6. The mosquito swatter according to claim 5, wherein the power module further comprises a double pole three throw switch, the type-C interface and an output terminal of the battery are respectively connected to the power terminals of the fan through the double pole three throw switch, and the type-C interface and the output terminal of the battery are respectively connected to a power terminal of the black light lamp through the double pole three throw switch.

7. The mosquito swatter according to claim 6, wherein the output terminal of the type-C interface and the output terminal of the battery are respectively connected to a common contact in a first contact group of the double pole three throw switch, a first moving contact in the first contact group of the double pole three throw switch is connected to the common contact in the first contact group of the double pole three throw switch, a second moving contact and a third moving contact in the first contact group of the double pole three throw switch are both connected to a common contact in a second contact group of the double pole three throw switch, a first moving contact in the second contact group is connected to the common contact in the second contact group of the double pole three throw switch, the power terminals of the fan are respectively connected to the second moving contact and the third moving contact in the second contact group of the double pole three throw switch, and the power terminal of the black light lamp is connected to the third moving contact in the second contact group of the double pole three throw switch.

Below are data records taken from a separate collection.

-- ==== Sys2Proof/Certificates/Slice0/Obligations.lean ====
section
/-! DEFINITION. The statements for the provers. Where a statement rests on a choice of the model, its docstring names the log
entry. Received bytes are premises of the form `s.rx.next = …`: what the card does is the environment's (20_memory.md R75). -/

open Sys2Proof Sys2Proof.Machine

/-! ### Encoding -/

/-- Words written out from the spec's encodings decode to the instruction they stand for (41_commands.md R162, R164, R169,
R166; 30_encoding.md R98, R102, R104, R112, R116). -/
def Obligations.TableWordsDecode : Prop :=
  decodeTableWord 48 0x400000000095 = some (.cmd0 0#32)
    ∧ decodeTableWord 48 0x48000001AA87 = some (.cmd8 0x1AA#32)
    ∧ decodeTableWord 48 0x510000020001 = some (.cmd17 0x200#32)
    ∧ decodeTableWord 56 0x4C0000000001FF = some (.cmd12 0#32)
    ∧ decodeTableWord 8 0xFD = some .tokenStop
    ∧ decodeTableWord 8 0x41 = some (.r1 0x41#7)
    ∧ decodeTableWord 8 0xE5 = some (.dataResponseAccepted 7#3)
    ∧ decodeTableWord 3 1 = some .status
    ∧ decodeTableWord 11 0x401 = some .ioctlGetSectorCount
    ∧ decodeTableWord 4 10 = some .waitForTransfer

/-- Decode and encode agree: for every well-formed instruction, with every operand at every value, whatever follows its word
(30_encoding.md R90 to R116; where the spec gives an operand no bits the layout is the model's, log 11). -/
def Obligations.EncodeThenDecode : Prop :=
  ∀ (i : Instr) (rest : List Byte), i.wellFormed = true →
    decode (slotOf i) (encode i ++ rest) = .ok (i, rest)

/-- A decoded word is the instruction's own word, in its own slot, and the instruction is well formed; only the discard byte of
the stop-transmission frame (30_encoding.md R96) may have another value than the encoder gives it (log 32). -/
def Obligations.DecodedWordIsEncoding : Prop :=
  ∀ (slot : Slot) (bytes rest : List Byte) (i : Instr), decode slot bytes = .ok (i, rest) →
    i.wellFormed = true ∧ slotOf i = slot ∧
      ∃ word, bytes = word ++ rest ∧ word.length = (encode i).length ∧
        (word = encode i ∨ ((∃ arg, i = .cmd12 arg) ∧ word.take 6 = (encode i).take 6))

/-- Words that are no row are refused: a first frame byte that is none of the seventeen of the command map, a trailer other than
its index's, host selectors above 4, primitive numbers above 11, bytes that are none of the three tokens (30_encoding.md R92,
R95, R102, R106, R113, R116). That a frame of another index, which the spec calls well formed (R108), is refused because it is no
row is the model's choice (log 34), and so are the trailers at their parameters' defaults (log 33). -/
def Obligations.ReservedWordsRejected : Prop :=
  (∀ (b0 a b c d t : Byte) (rest : List Byte),
      b0 ∉ [0x40#8, 0x41#8, 0x48#8, 0x49#8, 0x4C#8, 0x4D#8, 0x50#8, 0x51#8, 0x57#8, 0x58#8, 0x59#8, 0x60#8, 0x61#8, 0x66#8,
          0x69#8, 0x77#8, 0x7A#8] ∨
        t ≠ (if b0 = 0x40#8 then 0x95#8 else if b0 = 0x48#8 then 0x87#8 else 0x01#8) →
      ∃ e, decode .frame (b0 :: a :: b :: c :: d :: t :: rest) = .error e)
    ∧ (∀ (op : Byte) (rest : List Byte), 4 < op.toNat → decode .host (op :: rest) = .error .badHostSelector)
    ∧ (∀ (p : Byte) (rest : List Byte), 11 < p.toNat → decode .primitive (p :: rest) = .error .badPrimitiveNumber)
    ∧ (∀ (b : Byte) (rest : List Byte), b ∉ [0xFC#8, 0xFD#8, 0xFE#8] → decode .token (b :: rest) = .error .badToken)

/-! ### Step -/

/-- On the sequencer's turn the first request that can be taken up is decoded in its slot and executed for its thread, and
taken off the requests; bytes that are no instruction are refused. (How requests stand for calls: log 18; that a statement of the
sequencer is taken up only for the lock's holder, 40_transport.md R131: log 14.) -/
def Obligations.StepRunsNextRequest : Prop :=
  ∀ (s : State) (blocked later : List Request) (r : Request), s.turns.pop.1 = .sequencer →
    s.requests = blocked ++ r :: later → (∀ q ∈ blocked, takeable s q = false) → takeable s r = true →
    (∀ i rest, decode r.slot r.bytes = .ok (i, rest) →
        step s = exec i { s with turns := s.turns.pop.2, requests := blocked ++ later, me := r.thread })
      ∧ (∀ e, decode r.slot r.bytes = .error e → step s = .refused (.undecodable e))

/-- A table word placed as the next request is the instruction the very next step runs, for a thread that holds the lock where
the instruction asks for it (log 18). -/
def Obligations.TableWordRunsFirst : Prop :=
  ∀ (s : State) (nbits w : Nat) (i : Instr), decodeTableWord nbits w = some i →
    step (s.withFetchWord nbits w) = exec i { s with hung := none, me := idleThread s, lock := lockFor i s }
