theorem transferPayload_inp (d : Dir) (pl : Place) (len : Nat) (s : State) :
    (transferPayload d pl len s).All (inpStep s) :=
  Res.all_seq (R := inpStep) inpStep.trans (startTransfer_inp d pl len s) (fun _ t => waitForTransfer_inp t)

/-- The state in which the engine has just been given a transfer. -/
def started (d : Dir) (pl : Place) (len : Nat) (s : State) : State :=
  emit (.startTransfer d pl len)
    { s with pending := s.pending.set s.cfg.peripheralId true, engine := some ⟨d, pl, len, false⟩ }

theorem started_step (d : Dir) (pl : Place) (len : Nat) (s : State) : outStep s (started d pl len s) :=
  (register_out _ s).trans (emit_step _ _).command.out

theorem started_pending (d : Dir) (pl : Place) (len : Nat) (s : State) : pendingHere (started d pl len s) = true :=
  pending_get_set _ _ _

/-- A payload, where nothing is pending: the engine runs, and the sequencer goes on when it has signalled. -/
theorem transferPayload_eq {d : Dir} {pl : Place} {len : Nat} {s : State} (h : pendingHere s = false)
    (hp : placeHolds pl len = true) :
    transferPayload d pl len s =
      if (runEngine ⟨d, pl, len, false⟩ (started d pl len s)).1 then
        .ok () (runEngine ⟨d, pl, len, false⟩ (started d pl len s)).2
      else .hang .completion (runEngine ⟨d, pl, len, false⟩ (started d pl len s)).2 := by
  have h1 : startTransfer d pl len s = .ok () (started d pl len s) := by simp [startTransfer, h, hp, started]
  unfold transferPayload
  rw [h1]
  simp only [Res.bind_ok, waitForTransfer, started_pending]
  rfl

theorem transferPayload_out (pl : Place) (len : Nat) (s : State) : (transferPayload .out pl len s).All (outStep s) := by
  by_cases h : pendingHere s = false
  · by_cases hp : placeHolds pl len = true
    · have h2 := (started_step .out pl len s).trans (runEngine_out ⟨.out, pl, len, false⟩ (started .out pl len s) rfl rfl)
      rw [transferPayload_eq h hp]
      split <;> exact h2
    · simp [transferPayload, startTransfer, h, hp, Res.All]
  · simp [transferPayload, startTransfer, h, Res.All]

/-! ### Data blocks -/

theorem sendDataBlock_step (off : Nat) (tk : Byte) (s : State) : (sendDataBlock off tk s).All (outStep s) := by
  refine Res.all_seq (R := outStep) outStep.trans (Res.all_mono (waitReady_step _ s) (fun _ h => h.command.out)) (fun a t => ?_)
  simp only
  split
  · exact outStep.refl t
  · split
    · exact (send_step tk t).command.out
    · refine Res.all_bind (Res.all_mono (transferPayload_out _ _ _) (fun _ h => (send_step tk t).command.out.trans h))
        (fun _ u h => ?_) (fun _ h => h)
      have h2 := h.trans (((send_step u.cfg.crcPlaceholder u).trans (send_step u.cfg.crcPlaceholder _)).trans
        (xchg_step (send u.cfg.crcPlaceholder (send u.cfg.crcPlaceholder u)).cfg.dummy _)).command.out
      split
      · exact h2
      · exact h2.trans (raise_step _ _).command.out

theorem setTok_step (b : Byte) (s : State) : inpStep s { s with tok := b } := ⟨⟨rfl, heard.same rfl⟩, rfl, rfl, id, id, id⟩

theorem tokenLoop_step (k : Nat) (w : Window) (s : State) : (tokenLoop k w s).All (inpStep s) := by
  induction k generalizing s with
  | zero => exact inpStep.refl s
  | succ j ih =>
    have h1 := (xchg_step s.cfg.dummy s).command.inp.trans (setTok_step (xchg s.cfg.dummy s).1 _)
    simp only [tokenLoop]
    split
    · exact h1
    · have h2 := h1.trans (expired_step w _).command.inp
      split
      · exact h2.trans (raise_step _ _).command.inp
      · have h3 := h2.trans (delay_step s.cfg.pollDelayMs _).command.inp
        split
        · exact h3
        · exact Res.all_mono (ih _) (fun _ h => h3.trans h)

theorem receiveDataBlock_step (pl : Place) (len : Nat) (s : State) : (receiveDataBlock pl len s).All (inpStep s) := by
  refine Res.all_bind (Res.all_mono (tokenLoop_step _ _ _) (fun _ h => (startWindow_step _ s).command.inp.trans h))
    (fun a t h => ?_) (fun _ h => h)
  have h1 := h.trans (closeWindow_step t).command.inp
  simp only
  split
  · exact h1
  · split
    · exact h1.trans (raise_step _ _).command.inp
    · exact Res.all_bind (Res.all_mono (transferPayload_inp _ _ _ _) (fun _ k => h1.trans k))
        (fun _ u k => k.trans (sendDummies_step 2 u).command.inp) (fun _ k => k)

end Sys2Proof.Machine
end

8. The mosquito swatter according to claim 7, wherein the mosquito swatter further comprises a constant current and constant voltage module, and the output terminal of the type-C interface is connected to the power terminals of the fan and the power terminal of the black light lamp through the constant current and constant voltage module, respectively, and the constant current and constant voltage module is provided with a linear power management chip.

9. The mosquito swatter according to claim 7, wherein the mosquito swatter further comprises a battery boost module, the output terminal of the battery is connected to the power terminals of the fan and the power terminal of the black light lamp through the battery boost module, and the battery boost module is provided with a battery boost chip.

10. The mosquito swatter according to claim 1, wherein the adhesive capturer installation bracket comprises an outer frame, an installation ring, and multiple connecting rods, the installation ring and the multiple connecting rods are all located inside the outer frame, all of the multiple connecting rods are connected at one end to an outer circumference of the installation ring and at a second end to an inner wall of the outer frame, and an outer circumference of the outer frame is in snap connection with an inner wall of the hollow part.

Description

BRIEF DESCRIPTION OF THE DRAWINGS

[0033] FIG. 1 is a schematic diagram of an overall structure of a mosquito swatter in Embodiment 1 of the present application.

[0034] FIG. 2 is an exploded schematic diagram of an overall structure of a mosquito swatter along an axis direction shown in Embodiment 1 of the present application.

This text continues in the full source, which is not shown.